Where was the wall really? - A mind game with logic and luck

But this by no means answers Vieweger's questions. Where was the Iron Age wall really located, of which we have known the northern wall features for a long time? "Further down the slope is not possible, it is too steep and deep. The wall would have slided down and would not be defensible. We have to look further north. The flat areas are unsuitable for walls. Only there, where the terrain rises again, one would build a city wall again. We are not allowed to dig in many places because they are considered 'occupied territory' under international law. But further up on Mount Zion near the Catholic Dormitio Abbey, there would be a chance." This is where the researcher will start again in the coming year. He has already started talks with the abbot there to possibly be allowed to dig in the monastery garden.

An archaeological course of study in Bethlehem

The bustling scientist always has plans. He plans to establish a new archaeology course at the Catholic University in Bethlehem. "The DAAD has approved a long-term lectureship. The peopleto be selected, will then work at the university for six years each. Thereby, we can establish a small degree program in the Faculty of Tourism with an archaeologist who is already working in Bethlehem and whom we know well, as well as this new staff member. My goal is to work with these two people, so that the students can explore their own history in and around Bethlehem." To this end, he is also looking for a suitable, manageable excavation site that the students can excavate, make accessible to tourists, and subsequently maintain on an ongoing basis. Vieweger is thinking in terms of exemplary learning and emphasizes that such thinking is not very common in the Arab world. "Archaeological sites are not sites where money can be taken. All the entrance fees will never outweigh the amount of cleaning, securing and repair work. An excavation site will always remain in deficit. A company can only win if everyone works together. Bus, hotel, room service, guides, etc. The cities and areas must allocate their profits so that the person who sits at the gate of the excavation site and is responsible for the signage as well as the routing can also earn a living." For Vieweger, this is practical help for self-help, which he is happy to pass on to future generations based on his many years of experience.

Uwe Blass (Interview on December 4, 2020)

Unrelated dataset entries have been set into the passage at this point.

/-- HangsAndCaptures, ResetDomains: what starts a capture, a capture that runs past its limit, a reset that is due for each domain, one that
waits for a higher one, an overrun of the recovery. -/
theorem witness_captures :
    let x : Capture := { trigger := 3, domain := 2, index := 0, since := 0 }
    let d : Dev := { withFlds {} [(Fld.HANG_CMD_GO, 1), (Fld.HANG_CMD_DOMAIN, 2)] with cob := { fw := true }, now := 10 ^ 12 }
    let e : Dev := { d with cob := { capture := some x } }
    (∃ kind ∈ List.range 64, (hungDomain kind 0).isSome = true) ∧ hungDomain 0 0 = none ∧ domainOk 2 0 = true ∧ domainOk 0 14143 = true ∧
    domainOk 0 14144 = false ∧ d.cob.kickAt + 250 * 10 ^ 6 ≤ d.t ∧ d.flag Fld.HANG_CMD_GO = true ∧ d.fld Fld.HANG_CMD_DOMAIN = 2 ∧
    d.fld Fld.HANG_CMD_INDEX = 0 ∧ d.benched = false ∧ e.cob.capture = some x ∧ x.cut = none ∧
    x.since + e.fld Fld.HANG_CAPTURE_CAPTURE_LIMIT * 10 ^ 6 ≤ e.t ∧ 415 ∉ d.cob.xings ∧ d.lagging 4 0 = false := by decide +kernel
theorem witness_resets :
    let d (n : Nat) : Dev := { cob := { waiting := [(n, 0, 0)], resets := [⟨n, 0, 0⟩] }, now := 10 ^ 15 }
    (∀ n ∈ List.range 8, (d n).cob.capture = none ∧ (n, 0, 0) ∈ (d n).cob.waiting ∧ domainOk n 0 = true ∧
      ∀ x ∈ (d n).cob.waiting, resetRank x.1 ≤ resetRank n) ∧
    (d 0).coreState 0 ≠ .offline ∧ (d 0).coreState 0 ≠ .underTest ∧ NMap.wf ({} : Core) (d 6).cores = true ∧
    (withFlds (d 4) [(Fld.FORD_CTRL_ENABLE.at (fordBase 0), 1)]).pfld Fld.FORD_CTRL_ENABLE 0 = 1 ∧
    (d 3).cob.resets.find? (fun x => x.domain == 3 && x.index == 0) = some ⟨3, 0, 0⟩ ∧ (d 3).inService 3 0 = false ∧
    0 + 2 * (d 3).recovery 3 0 ≤ (d 3).t ∧ (d 3).benched = false ∧
    (withFlds (d 3) [(Fld.HANG_STATUS_BENCHED, 1)]).benched = true ∧
    (let v : Word := BitVec.ofNat 64 (2 ^ 63 + 7 * 2 ^ 32)
     bits v 34 32 = 7 ∧ bit v 62 = false ∧ domainOk 7 (bits v 31 0) = true ∧ (d 7).flag Fld.HANG_CMD_GO = false) := by decide +kernel
/-- R405: with LIMIT 3 the third device reset requested within the window benches the device, the second does not. -/
theorem test_third_reset_benches :
    let asks (n : Nat) := match exec (.hangCmdGo .runtime (BitVec.ofNat 64 (2 ^ 63 + 7 * 2 ^ 32)))
        { dev := { cob := { counted := n }, now := 10 ^ 15 } } with
      | .next t => some (t.dev.benched, t.dev.cob.counted)
      | _ => none
    asks 2 = some (true, 3) ∧ asks 1 = some (false, 2) := by decide +kernel

/-- BringUpSequence: power, each state on time and late, an image that is good, the topology check. -/
theorem witness_bringup :
    let d (st : Nat) : Dev :=
      { withFlds (withRaw {} 0xD000020 128) [(Fld.COB_BRINGUP_STATE, st)] with power := { good := true } }
    let img : FwImage :=
      { magicOk := true, arch := 1, member := 9, major := 1, minor := 0, build := 0, rollback := 128, advance := false, digestOk := true,
        signOk := true }
    (∀ st ∈ List.range 8, (d st).fld Fld.COB_BRINGUP_STATE = st) ∧ ({} : Dev).power.good = false ∧ ({} : Dev).power.latched = false ∧
    (d 1).fld Fld.SEC_ROLLBACK_FUSED ≤ img.rollback ∧ img.rollback ≤ 128 ∧
    (d 1).fld Fld.COB_BRINGUP_TIME_ENTRY + stateLimit 1 ≤ ({ d 1 with now := 10 ^ 15 } : Dev).t ∧
    (d 1).t < (d 1).fld Fld.COB_BRINGUP_TIME_ENTRY + stateLimit 1 ∧
    (d 3).fld Fld.COB_BRINGUP_TIME_ENTRY + (d 3).fld Fld.COB_BRINGUP_CFG_TRAIN_WINDOW * 10 ^ 9 ≤ ({ d 3 with now := 10 ^ 15 } : Dev).t ∧
    (d 4).cob.readyAt = none ∧ (d 4).cob.desc = none ∧
    ({ d 4 with cob := { desc := some (List.replicate 1344 0) } } : Dev).cob.desc = some (List.replicate 1344 0) := by
  decide +kernel

/-! ### States that meet the hypotheses of the statements: power, host, store, counters, registers -/

/-- WeirHoldsTheBudget, PowerStageAndSideband. -/
theorem witness_weir :
    let r : Readings := {}
    let hot : Readings := { junction := [(103, 120)] }
    let d (st : Nat) : Dev := { withFlds {} [(Fld.WEIR_STATUS_STAGE, st)] with now := 50000 }
    (∀ k, k < 104 → NMap.get 0 r.junction k < ({} : Dev).fld Fld.WEIR_THERMAL_CRIT) ∧
    ({} : Dev).fld Fld.WEIR_THERMAL_CRIT ≤ NMap.get 0 hot.junction 103 ∧ ({} : Dev).weir.crit = false ∧
    (d 0).fld Fld.WEIR_BUDGET_FAST_LIMIT ≤ 60000 ∧ (d 1).fld Fld.WEIR_STATUS_STAGE = 1 ∧ (∀ t, (d 1).weir.tripAt = some t → t + 50000 ≤ (d 1).t) ∧
    (d 2).fld Fld.WEIR_STATUS_STAGE = 2 ∧ (∀ x ∈ List.replicate 10 60000, (d 2).fld Fld.WEIR_BUDGET_BUDGET < x) ∧
    (d 0).flag Fld.WEIR_OP_REQ_ARM = false := by decide +kernel
theorem witness_avs :
    let d := withRaw {} (0x102000 + 8 * 103) (800 * 2 ^ 32 + 700 * 2 ^ 16)
    2 * d.fld (Fld.WEIR_AVS_FLOOR.nth 8 103) ≤ d.rail2 103 ∧ d.rail2 103 ≤ 1800 ∧ d.rail2 103 + 5 ≤ 1800 ∧
    NMap.get 0 d.weir.good 103 + 1 < 100 ∧ 100 ≤ NMap.get 0 ({ good := [(103, 99)] } : Weir).good 103 + 1 := by decide +kernel
theorem witness_power :
    let p : PowerSample := { junction := 125 }
    let d : Dev := { power := { good := true }, weir := { valid := true } }
    decide (125 ≤ p.junction) = true ∧ p.under = false ∧ p.above = false ∧ p.current = false ∧ d.power.good = true ∧ d.weir.valid = true ∧
    ({ power := { alerts := 4 } } : Dev).power.alerts ≠ 0 ∧ ({ power := { shutdown := 1 } } : Dev).power.shutdown ≠ 0 := by decide +kernel

/-- HostCommandProtocol, HostPortAndTime: a queue pair that is up on a link that is up, with the device booting, bringing up, ready. -/
def hosted (up : Nat) (now : Nat := 0) : Dev :=
  { withFlds (normal {}) [(Fld.COB_BRINGUP_STATE, up), (Fld.HOST_LINK_STATUS_STATE, 2)] with
    now := now, host := { qps := [(0, some {})], windows := [⟨1, 0x1000, 4096, 3, 0⟩] }, cob := { fw := decide (2 ≤ up) } }
theorem witness_host :
    let h : Hdr := { qp := 0, seq := 1 }
    (hosted 5).qp h.qp = some {} ∧ (hosted 5).upState = 5 ∧ (hosted 0).upState = 0 ∧ (hosted 5).serving = true ∧ (hosted 5).fwUp = true ∧
    (hosted 1).fwUp = false ∧ (hosted 1).loader = true ∧ (hosted 5).loader = false ∧ (hosted 5).hostReach 0x808 = true ∧
    (hosted 5).hostReach 0x400008 = true ∧ (hosted 5).hostReach 1 = false ∧ (hostRange 0x1000).isSome = true ∧
    hostRange 0x1000 = hostRange (0x1000 + 4096 - 1) ∧ (hosted 5).host.windows.length < 64 ∧ (hosted 5).cob.start = none ∧
    (hosted 5).t + 100000 ≤ 100000 ∧ (hosted 5).flag Fld.COB_RACE_REQ_ARM = false ∧ (hosted 5).placement 0 = [] ∧
    (hosted 5).anyRunning = false ∧ (hosted 5).flag Fld.COB_STEP_NEXT_ARM = false := by decide +kernel
theorem witness_hostPort :
    let d := hosted 5 (10 ^ 10)
    let e := withFlds d [(Fld.FT_SOURCE_SOURCE, 0x1E), (Fld.FT_STATUS_VALID, 1)]
    d.windowOk 1 0x1000 64 1 = true ∧ d.windowOk 1 0x1000 4096 0 = true ∧ d.windowOk 1 0x1001 4096 0 = false ∧
    d.windowOk 2 0x1000 64 1 = false ∧ d.fld Fld.HOST_LINK_STATUS_STATE = 2 ∧ d.qp 1023 = none ∧ d.host.evQp = none ∧
    ({} : QP).last + 55000 ≤ d.t ∧ e.fld Fld.FT_SOURCE_SOURCE = 0x1E ∧ e.flag Fld.FT_STATUS_VALID = true ∧
    e.host.syncAt + 3 * 10 ^ 9 ≤ e.t ∧ e.flag Fld.FT_STATUS_HOLDOVER = false := by decide +kernel

/-- CheckpointStore: a request in the ring, requests that run and that have run, an object with a page that fails, blocks used and free. -/
def reqBytes (op len : Nat) : List Byte := bytesOf 64 [(0, op), (8, 7), (16, 0x1400), (24, len)]
def stored (st : Nat) (reqs : List CksReq := []) (mem : List Byte := []) : Dev :=
  { withFlds (withRaw (mem1 mem) 0x0C000008 (15000 * 2 ^ 16)) [(Fld.CKS_STATUS_STATE, st), (Fld.CKS_RING_CTRL_ENABLE, 1), (Fld.CKS_RING_CTRL_TAIL, 1), (Fld.CKS_RING_BASE_BASE, 0x40),
      (Fld.CKS_CQ_BASE_BASE, 0xA0), (Fld.CKS_CQ_BASE_SIZE_LOG2, 4)] with
    cks := { reqs, objs := [{ id := 7, bytes := List.replicate 128 5, step := 3, digest := [], time := 0, blks := [2], bad := some 64 }],
             blks := [(2, { used := true })] } }
theorem witness_cksRing :
    let d := stored 2 [] (reqBytes 1 64)
    d.flag Fld.CKS_RING_CTRL_ENABLE = true ∧ d.cksServes = true ∧ d.cksFull = false ∧ d.fld Fld.CKS_RING_CTRL_HEAD = 0 ∧
    d.fld Fld.CKS_RING_CTRL_TAIL = 1 ∧ readyB d (64 * d.fld Fld.CKS_RING_BASE_BASE) 64 = true ∧ reqBad (reqBytes 1 64) = false ∧
    reqBad (reqBytes 0 64) = true ∧ readyB d (32 * d.fld Fld.CKS_CQ_BASE_BASE) 32 = true := by decide +kernel
theorem witness_cksOps :
    let q (op : Nat) : CksReq := { index := 0, bytes := reqBytes op 64 }
    let d := stored 2 [q 1]
    rOp (q 1).bytes = 1 ∧ rId (q 1).bytes = 7 ∧ rLen (q 1).bytes = 64 ∧ rAddr (q 1).bytes = 0x1400 ∧ d.cksServes = true ∧
    64 ≤ d.cksFree ∧ d.cks.objs.length < maxObjs ∧ readyB d 0x1400 64 = true ∧ (d.obj 7).isSome = true ∧ (d.obj 8) = none ∧
    (stored 3 [q 3]).fld Fld.CKS_STATUS_STATE = 3 ∧ (d.nand 2).used = true ∧ (d.nand 2).bad = false ∧ (d.nand 0).used = false ∧
    15000 ≤ d.fld Fld.CKS_WEAR_SPARE := by decide +kernel

/-- CounterWindows, RegisterWrites. -/
theorem witness_registers :
    let d : Dev := { withFlds {} [(Fld.CNT_CTRL_ARM, 1), (Fld.CNT_START_TICK, 5), (Fld.CNT_FREEZE_TICK, 10)] with now := 5 }
    d.flag Fld.CNT_CTRL_ARM = true ∧ d.flag Fld.CNT_CTRL_COUNTING = false ∧ d.fld Fld.CNT_START_TICK ≤ d.t ∧
    d.t < d.fld Fld.CNT_FREEZE_TICK ∧ ({ d with now := 10 } : Dev).fld Fld.CNT_FREEZE_TICK ≤ 10 ∧ counterCodes.length ≠ 0 ∧
    1023 ∉ counterCodes ∧ rowAt 4 = none ∧ (rowAt 0x528).isSome = true ∧
    ({} : Dev).flag (Fld.HBM_FILL_START.at (memBase 19)) = false ∧ ({} : Dev).fld ((Fld.HBM_REMAP_VALID.nth 8 63).at (memBase 19)) = 0 ∧
    ({} : Dev).coreState 0 = .empty ∧ (({} : Dev).lidOf 0).isSome = true ∧ ({} : Dev).flag Fld.COB_STITCH_FORCE_ARM = false := by
  decide +kernel

/-- CounterWindows: core 0 with counter 63 on its issued instructions, at the largest value. -/
def counted : State :=
  { dev := withRegs (runs (ins 0x00 [])).dev [(0x0E0003F0, 2 ^ 63 + 2 ^ 62 + 2 ^ 48 + 2 ^ 40), (0x0E0003F8, 2 ^ 48 - 1)] }
theorem witness_counting : goes opNop counted 0 = true ∧ (counted.dev.regs.map Prod.fst).Nodup ∧ counted.dev.counts = true ∧
    (let v := counted.dev.reg (0xE000000 + 16 * 63); bit v 63 = true ∧ bits v 57 48 = 1 ∧ bits v 47 40 = 1 ∧ bits v 31 0 = 0) := by
  decide +kernel
theorem test_counter_overflow : (match exec (.nop 0) counted with | .next t => some (t.dev.reg 0x0E0003F8) | _ => none) =
    some 0x8000FFFFFFFFFFFF := by decide +kernel
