-- ==== Sys2Proof/Decode.lean ====
section
/-! DEFINITION. Decoding and encoding (spec/30_encoding.md). Every halfword is cut into a 5, a 6 and a 5 bit field, or
into a 15 bit field and bit 0; all formats of R272 to R286 are read from these. -/
namespace Sys2Proof

/-! ### Fields of a halfword -/

/-- Bits 15 to 11. -/
def hi5 (h : Half) : BitVec 5 := h.extractLsb' 11 5
/-- Bits 10 to 5. -/
def mid6 (h : Half) : BitVec 6 := h.extractLsb' 5 6
/-- Bits 4 to 0. -/
def lo5 (h : Half) : BitVec 5 := h.extractLsb' 0 5
/-- Bits 15 to 1. -/
def hi15 (h : Half) : BitVec 15 := h.extractLsb' 1 15
/-- Bit 0. -/
def lsb1 (h : Half) : BitVec 1 := h.extractLsb' 0 1
/-- The halfword of a 5, a 6 and a 5 bit field. -/
def hw (a : BitVec 5) (b : BitVec 6) (c : BitVec 5) : Half := a ++ b ++ c
/-- The halfword of bits 15 to 1 and bit 0. -/
def hwD (d : BitVec 15) (b : BitVec 1) : Half := d ++ b

/-! ### Why a pattern is not an instruction -/

/-- The reason a byte sequence is not an instruction. -/
inductive Reject where
  /-- A reserved opcode of the CPU instruction area (R297). -/
  | reservedOpcode
  /-- An undefined opcode of the coprocessor area (R286). -/
  | reservedFpOpcode
  /-- There are fewer bytes than the instruction has (the decoder's own; fetching never gives it). -/
  | truncated
  deriving DecidableEq, Repr

/-- The reserved opcode of the CPU area. -/
abbrev reservedCpu : Except Reject Instr := .error .reservedOpcode
/-- The undefined opcode of the coprocessor area. -/
abbrev reservedFp : Except Reject Instr := .error .reservedFpOpcode

/-- The instruction length in bytes, from the first two halfwords (R287). -/
def instrLength (h1 h2 : Half) : Nat :=
  let op := mid6 h1
  let r := hi5 h1
  if op ≤ 0b101111#6 then
    if op = 0b010111#6 ∧ r = 0 then 6 else 2
  else if (op = 0b110001#6 ∨ op = 0b110111#6) ∧ r = 0 then 6
  else if (op = 0b111100#6 ∨ op = 0b111101#6) ∧ r = 0 ∧ lsb1 h2 = 1 then
    if (lo5 h2).extractLsb' 0 4 = 0b0001#4 then 4
    else if (lo5 h2).extractLsb' 0 3 = 0b011#3 then
      match (lo5 h2).extractLsb' 3 2 with
      | 0b00#2 => 4
      | 0b01#2 => 6
      | 0b10#2 => 6
      | _ => 8
    else 6
  else 4

/-- Whether the length, and so the instruction, depends on the second halfword (R287). -/
def needsSecond (h1 : Half) : Bool :=
  0b110000#6 ≤ mid6 h1 || (mid6 h1 = 0b010111#6 && hi5 h1 = 0)

/-! ### Decoding -/

/-- A register field that must name the even register of a pair (R178, R295). -/
def evenPair (r : Reg) : Option Pair := if r.extractLsb' 0 1 = 0#1 then some (r.extractLsb' 1 4) else none

/-- Formats I, II and IV with op6 up to 010111, and the two 48-bit jumps among them (R300, R301). -/
def decodeShort (r : BitVec 5) (op : BitVec 6) (R : BitVec 5) (h2 h3 : Half) : Except Reject Instr :=
  match op with
  | 0b000000#6 =>
    if r ≠ 0 then .ok (.mov R r)
    else match R with
      | 0#5 => .ok .nop
      | 29#5 => .ok .synce
      | 30#5 => .ok .syncm
      | 31#5 => .ok .syncp
      | _ => reservedCpu
  | 0b000001#6 => .ok (.not R r)
  | 0b000010#6 =>
    if r = 0 then (if R = 0 then .ok .rie else .ok (.switch R))
    else if R = 0 then
      (if r.extractLsb' 4 1 = 0#1 then .ok (.fetrap (r.extractLsb' 0 4)) else reservedCpu)
    else .ok (.divhReg R r)
  | 0b000011#6 =>
    if r = 0 then .ok (.jmp R)
    else if R.extractLsb' 4 1 = 0#1 then .ok (.sldBu (R.extractLsb' 0 4) r)
    else .ok (.sldHu (R.extractLsb' 0 4) r)
  | 0b000100#6 => if r = 0 then .ok (.zxb R) else .ok (.satsubr R r)
  | 0b000101#6 => if r = 0 then .ok (.sxb R) else .ok (.satsub R r)
  | 0b000110#6 => if r = 0 then .ok (.zxh R) else .ok (.satadd R r)
  | 0b000111#6 => if r = 0 then .ok (.sxh R) else .ok (.mulh R r)
  | 0b001000#6 => .ok (.or R r)
  | 0b001001#6 => .ok (.xor R r)
  | 0b001010#6 => .ok (.and R r)
  | 0b001011#6 => .ok (.tst R r)
  | 0b001100#6 => .ok (.subr R r)
  | 0b001101#6 => .ok (.sub R r)
  | 0b001110#6 => .ok (.add R r)
  | 0b001111#6 => .ok (.cmp R r)
  | 0b010000#6 => if r = 0 then .ok (.callt (0#1 ++ R)) else .ok (.movImm5 R r)
  | 0b010001#6 => if r = 0 then .ok (.callt (1#1 ++ R)) else .ok (.sataddImm5 R r)
  | 0b010010#6 => .ok (.addImm5 R r)
  | 0b010011#6 => .ok (.cmpImm5 R r)
  | 0b010100#6 => .ok (.shrImm5 R r)
  | 0b010101#6 => .ok (.sarImm5 R r)
  | 0b010110#6 => .ok (.shlImm5 R r)
  | 0b010111#6 =>
    if r ≠ 0 then .ok (.mulhImm5 R r)
    else if lsb1 h2 = 1#1 then reservedCpu
    else if R = 0 then .ok (.jr32 (h3 ++ hi15 h2))
    else .ok (.jarl32 (h3 ++ hi15 h2) R)
  | _ => reservedCpu

/-- Formats III and IV that hold a 4-bit opcode in bits 10 to 7 (R274, R275); `d` is bits 6 and 5. -/
def decodeLoadShort (op4 : BitVec 4) (r : BitVec 5) (d : BitVec 2) (R : BitVec 5) : Except Reject Instr :=
  match op4 with
  | 0b0110#4 => .ok (.sldB (d ++ R) r)
  | 0b0111#4 => .ok (.sstB r (d ++ R))
  | 0b1000#4 => .ok (.sldH (d ++ R) r)
  | 0b1001#4 => .ok (.sstH r (d ++ R))
  | 0b1010#4 =>
    if R.extractLsb' 0 1 = 0#1 then .ok (.sldW (d ++ R.extractLsb' 1 4) r)
    else .ok (.sstW r (d ++ R.extractLsb' 1 4))
  | _ => .ok (.bcond (R.extractLsb' 0 4) (r ++ d ++ R.extractLsb' 4 1))

/-- PREPARE and Format XIV: bits 10 to 6 = 11110, bits 15 to 11 = 0, bit 16 = 1 (R284, R285). `i` is bit 5. -/
def decodeFrame (i : BitVec 1) (R : BitVec 5) (h2 h3 h4 : Half) : Except Reject Instr :=
  let list := hi5 h2 ++ mid6 h2 ++ R.extractLsb' 0 1
  let imm := i ++ R.extractLsb' 1 4
  let w := hi5 h2
  let d := mid6 h2
  let byteDisp := h3 ++ d ++ (lo5 h2).extractLsb' 4 1
  let evenDisp := h3 ++ d
  match lo5 h2 with
  | 0b00001#5 => .ok (.prepare list imm)
  | 0b00011#5 => .ok (.prepareSp list imm)
  | 0b01011#5 => .ok (.prepareImm16 list imm h3)
  | 0b10011#5 => .ok (.prepareImm16Shl list imm h3)
  | 0b11011#5 => .ok (.prepareImm32 list imm (h4 ++ h3))
  | 0b00101#5 => if i = 0#1 then .ok (.ldB23 byteDisp R w) else .ok (.ldBu23 byteDisp R w)
  | 0b10101#5 => if i = 0#1 then .ok (.ldB23 byteDisp R w) else .ok (.ldBu23 byteDisp R w)
  | 0b00111#5 => if i = 0#1 then .ok (.ldH23 evenDisp R w) else .ok (.ldHu23 evenDisp R w)
  | 0b01001#5 => if i = 0#1 then .ok (.ldW23 evenDisp R w) else reservedCpu
  | 0b01101#5 => if i = 0#1 then .ok (.stB23 w byteDisp R) else .ok (.stH23 w evenDisp R)
  | 0b11101#5 => if i = 0#1 then .ok (.stB23 w byteDisp R) else reservedCpu
  | 0b01111#5 => if i = 0#1 then .ok (.stW23 w evenDisp R) else reservedCpu
  | _ => reservedCpu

Prof. Dr. Dr. h.c.. Dieter Vieweger is Professor of Old Testament and Biblical Archaeology at the Kirchliche Hochschule Wuppertal/Bethel, Visiting Professor of Archaeology at the Private University of Witten-Herdecke, Executive Director of the two institutes of the German Protestant Institute for Ancient Studies of the Holy Land in Jerusalem and Amman, representative of the Provost in Jerusalem and coordinator of Protestant educational work in the Holy City, and Director of the Biblical Archaeological Institute at the University of Wuppertal.